◆ **Try it**
Please return the lines of the data that contain "nothing".

◆ **Provided records**
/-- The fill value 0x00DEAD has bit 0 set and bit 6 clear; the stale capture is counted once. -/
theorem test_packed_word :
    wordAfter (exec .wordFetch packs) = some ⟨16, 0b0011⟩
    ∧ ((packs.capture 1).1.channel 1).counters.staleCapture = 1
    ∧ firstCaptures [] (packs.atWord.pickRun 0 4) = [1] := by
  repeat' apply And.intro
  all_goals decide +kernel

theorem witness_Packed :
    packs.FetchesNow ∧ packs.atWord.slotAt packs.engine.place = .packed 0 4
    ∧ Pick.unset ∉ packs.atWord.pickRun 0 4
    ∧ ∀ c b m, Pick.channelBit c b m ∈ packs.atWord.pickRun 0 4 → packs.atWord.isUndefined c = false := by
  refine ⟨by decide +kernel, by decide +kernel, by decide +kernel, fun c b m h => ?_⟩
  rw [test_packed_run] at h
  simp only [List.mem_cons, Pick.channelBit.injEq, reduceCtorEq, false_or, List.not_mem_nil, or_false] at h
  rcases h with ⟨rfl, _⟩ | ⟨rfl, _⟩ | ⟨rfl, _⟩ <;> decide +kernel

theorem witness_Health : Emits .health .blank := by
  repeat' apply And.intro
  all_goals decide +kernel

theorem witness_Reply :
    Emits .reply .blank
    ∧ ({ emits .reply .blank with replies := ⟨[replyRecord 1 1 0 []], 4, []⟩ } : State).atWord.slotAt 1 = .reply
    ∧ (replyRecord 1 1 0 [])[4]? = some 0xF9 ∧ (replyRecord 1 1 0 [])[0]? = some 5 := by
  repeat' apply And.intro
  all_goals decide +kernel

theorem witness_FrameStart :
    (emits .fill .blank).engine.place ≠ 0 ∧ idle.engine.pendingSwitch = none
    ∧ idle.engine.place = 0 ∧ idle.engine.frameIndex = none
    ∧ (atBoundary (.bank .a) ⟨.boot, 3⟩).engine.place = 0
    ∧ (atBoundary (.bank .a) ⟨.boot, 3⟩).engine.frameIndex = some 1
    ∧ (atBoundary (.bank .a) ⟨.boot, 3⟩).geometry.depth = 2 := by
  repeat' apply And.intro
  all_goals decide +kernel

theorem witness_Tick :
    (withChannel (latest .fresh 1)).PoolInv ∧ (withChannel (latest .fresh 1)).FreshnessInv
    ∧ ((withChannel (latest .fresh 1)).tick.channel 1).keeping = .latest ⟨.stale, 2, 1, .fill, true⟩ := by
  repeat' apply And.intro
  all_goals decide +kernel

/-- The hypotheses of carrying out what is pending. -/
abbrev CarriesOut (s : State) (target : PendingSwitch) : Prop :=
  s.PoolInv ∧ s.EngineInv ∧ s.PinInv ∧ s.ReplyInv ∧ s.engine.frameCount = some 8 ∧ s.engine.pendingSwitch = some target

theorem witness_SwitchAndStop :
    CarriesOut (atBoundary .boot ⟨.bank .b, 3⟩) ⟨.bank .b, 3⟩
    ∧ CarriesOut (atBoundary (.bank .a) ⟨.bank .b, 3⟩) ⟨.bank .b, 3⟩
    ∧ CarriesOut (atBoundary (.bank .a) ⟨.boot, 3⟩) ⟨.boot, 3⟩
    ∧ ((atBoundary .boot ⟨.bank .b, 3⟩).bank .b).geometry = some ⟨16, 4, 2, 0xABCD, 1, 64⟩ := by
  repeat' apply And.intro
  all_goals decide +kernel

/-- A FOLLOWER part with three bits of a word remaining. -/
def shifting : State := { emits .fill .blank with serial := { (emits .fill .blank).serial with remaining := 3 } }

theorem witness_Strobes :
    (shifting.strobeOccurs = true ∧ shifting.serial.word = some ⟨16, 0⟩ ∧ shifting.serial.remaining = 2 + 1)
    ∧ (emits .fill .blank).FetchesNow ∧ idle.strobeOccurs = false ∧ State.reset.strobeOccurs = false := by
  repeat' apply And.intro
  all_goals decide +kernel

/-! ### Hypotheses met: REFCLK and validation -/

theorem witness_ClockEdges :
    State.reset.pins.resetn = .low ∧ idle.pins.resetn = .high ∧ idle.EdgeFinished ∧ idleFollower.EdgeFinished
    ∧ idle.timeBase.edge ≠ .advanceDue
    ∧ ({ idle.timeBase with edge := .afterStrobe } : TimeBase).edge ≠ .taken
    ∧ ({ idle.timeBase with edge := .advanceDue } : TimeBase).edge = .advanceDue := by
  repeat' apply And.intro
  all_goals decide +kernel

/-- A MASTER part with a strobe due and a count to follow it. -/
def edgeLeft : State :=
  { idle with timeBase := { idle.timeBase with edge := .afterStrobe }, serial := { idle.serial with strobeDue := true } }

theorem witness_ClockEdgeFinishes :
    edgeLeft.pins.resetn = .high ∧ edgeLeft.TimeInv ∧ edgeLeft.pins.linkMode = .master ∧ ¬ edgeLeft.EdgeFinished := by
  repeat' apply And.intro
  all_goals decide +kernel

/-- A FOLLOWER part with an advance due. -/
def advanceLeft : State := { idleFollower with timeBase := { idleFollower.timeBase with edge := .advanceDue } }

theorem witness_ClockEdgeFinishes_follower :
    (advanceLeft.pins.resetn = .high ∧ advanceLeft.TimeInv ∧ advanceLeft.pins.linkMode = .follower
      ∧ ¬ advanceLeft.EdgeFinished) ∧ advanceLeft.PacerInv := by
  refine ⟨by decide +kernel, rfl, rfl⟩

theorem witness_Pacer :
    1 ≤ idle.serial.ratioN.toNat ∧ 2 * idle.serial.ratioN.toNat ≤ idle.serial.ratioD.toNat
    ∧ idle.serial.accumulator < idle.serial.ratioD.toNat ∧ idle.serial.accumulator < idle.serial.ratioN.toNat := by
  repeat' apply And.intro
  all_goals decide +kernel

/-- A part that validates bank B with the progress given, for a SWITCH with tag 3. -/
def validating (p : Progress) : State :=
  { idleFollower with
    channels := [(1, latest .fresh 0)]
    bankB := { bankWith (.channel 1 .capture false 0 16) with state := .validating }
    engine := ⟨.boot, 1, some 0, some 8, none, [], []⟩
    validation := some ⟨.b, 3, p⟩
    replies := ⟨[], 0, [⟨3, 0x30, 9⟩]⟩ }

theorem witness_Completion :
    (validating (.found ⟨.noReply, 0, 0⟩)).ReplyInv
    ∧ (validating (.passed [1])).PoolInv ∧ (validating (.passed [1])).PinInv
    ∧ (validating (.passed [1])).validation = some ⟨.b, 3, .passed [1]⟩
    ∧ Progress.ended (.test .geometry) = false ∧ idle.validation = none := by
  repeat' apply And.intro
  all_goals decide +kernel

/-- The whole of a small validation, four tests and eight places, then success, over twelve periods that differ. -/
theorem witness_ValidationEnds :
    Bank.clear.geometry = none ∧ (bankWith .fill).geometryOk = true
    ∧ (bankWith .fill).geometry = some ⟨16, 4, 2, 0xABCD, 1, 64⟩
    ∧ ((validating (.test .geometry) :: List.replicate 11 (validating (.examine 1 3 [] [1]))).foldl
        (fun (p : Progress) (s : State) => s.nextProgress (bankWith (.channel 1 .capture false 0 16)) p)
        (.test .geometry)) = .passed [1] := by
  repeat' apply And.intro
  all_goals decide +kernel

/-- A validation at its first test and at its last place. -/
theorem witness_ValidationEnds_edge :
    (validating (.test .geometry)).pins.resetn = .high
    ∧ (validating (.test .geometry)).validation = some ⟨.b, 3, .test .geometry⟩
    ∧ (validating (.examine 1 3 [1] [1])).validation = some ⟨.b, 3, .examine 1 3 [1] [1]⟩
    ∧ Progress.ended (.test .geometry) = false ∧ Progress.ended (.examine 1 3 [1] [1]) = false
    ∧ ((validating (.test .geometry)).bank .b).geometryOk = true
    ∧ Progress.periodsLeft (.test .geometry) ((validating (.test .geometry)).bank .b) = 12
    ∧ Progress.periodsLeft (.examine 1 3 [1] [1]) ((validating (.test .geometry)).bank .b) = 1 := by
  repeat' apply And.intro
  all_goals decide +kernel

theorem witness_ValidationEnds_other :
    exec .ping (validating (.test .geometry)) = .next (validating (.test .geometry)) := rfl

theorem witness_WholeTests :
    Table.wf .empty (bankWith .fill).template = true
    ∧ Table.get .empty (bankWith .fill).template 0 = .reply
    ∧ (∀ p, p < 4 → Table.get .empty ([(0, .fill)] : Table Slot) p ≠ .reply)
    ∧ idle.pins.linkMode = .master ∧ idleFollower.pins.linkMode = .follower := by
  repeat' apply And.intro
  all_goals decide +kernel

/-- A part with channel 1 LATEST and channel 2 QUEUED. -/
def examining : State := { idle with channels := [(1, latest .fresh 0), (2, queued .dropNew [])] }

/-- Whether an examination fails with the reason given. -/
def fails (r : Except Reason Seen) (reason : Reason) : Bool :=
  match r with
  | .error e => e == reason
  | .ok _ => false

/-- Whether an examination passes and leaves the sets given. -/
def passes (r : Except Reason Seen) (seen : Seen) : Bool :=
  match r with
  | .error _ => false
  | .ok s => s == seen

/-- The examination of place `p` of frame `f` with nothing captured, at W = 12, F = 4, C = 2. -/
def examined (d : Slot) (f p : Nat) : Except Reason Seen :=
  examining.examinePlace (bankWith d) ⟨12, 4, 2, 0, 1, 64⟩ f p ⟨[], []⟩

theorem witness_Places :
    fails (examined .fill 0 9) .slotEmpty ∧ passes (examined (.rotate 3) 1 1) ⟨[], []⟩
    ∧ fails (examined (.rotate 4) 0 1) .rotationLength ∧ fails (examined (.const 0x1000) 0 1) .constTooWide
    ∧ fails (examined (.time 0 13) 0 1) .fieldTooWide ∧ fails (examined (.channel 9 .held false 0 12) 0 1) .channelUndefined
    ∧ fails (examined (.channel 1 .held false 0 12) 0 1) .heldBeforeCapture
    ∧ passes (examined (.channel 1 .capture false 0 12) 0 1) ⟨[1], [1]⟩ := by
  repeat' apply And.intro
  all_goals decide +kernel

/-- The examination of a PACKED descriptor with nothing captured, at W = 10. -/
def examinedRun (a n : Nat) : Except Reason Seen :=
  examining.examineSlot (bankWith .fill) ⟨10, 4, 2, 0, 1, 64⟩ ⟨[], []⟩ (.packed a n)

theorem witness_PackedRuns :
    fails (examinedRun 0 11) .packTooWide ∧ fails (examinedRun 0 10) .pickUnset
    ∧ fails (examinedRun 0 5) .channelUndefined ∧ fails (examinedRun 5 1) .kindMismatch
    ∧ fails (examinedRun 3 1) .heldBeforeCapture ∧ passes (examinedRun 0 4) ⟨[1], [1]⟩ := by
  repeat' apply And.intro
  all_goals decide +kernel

◆ **Response to the exercise**
/-- The examination of place `p` of frame `f` with nothing captured, at W = 12, F = 4, C = 2. -/
/-- The examination of a PACKED descriptor with nothing captured, at W = 10. -/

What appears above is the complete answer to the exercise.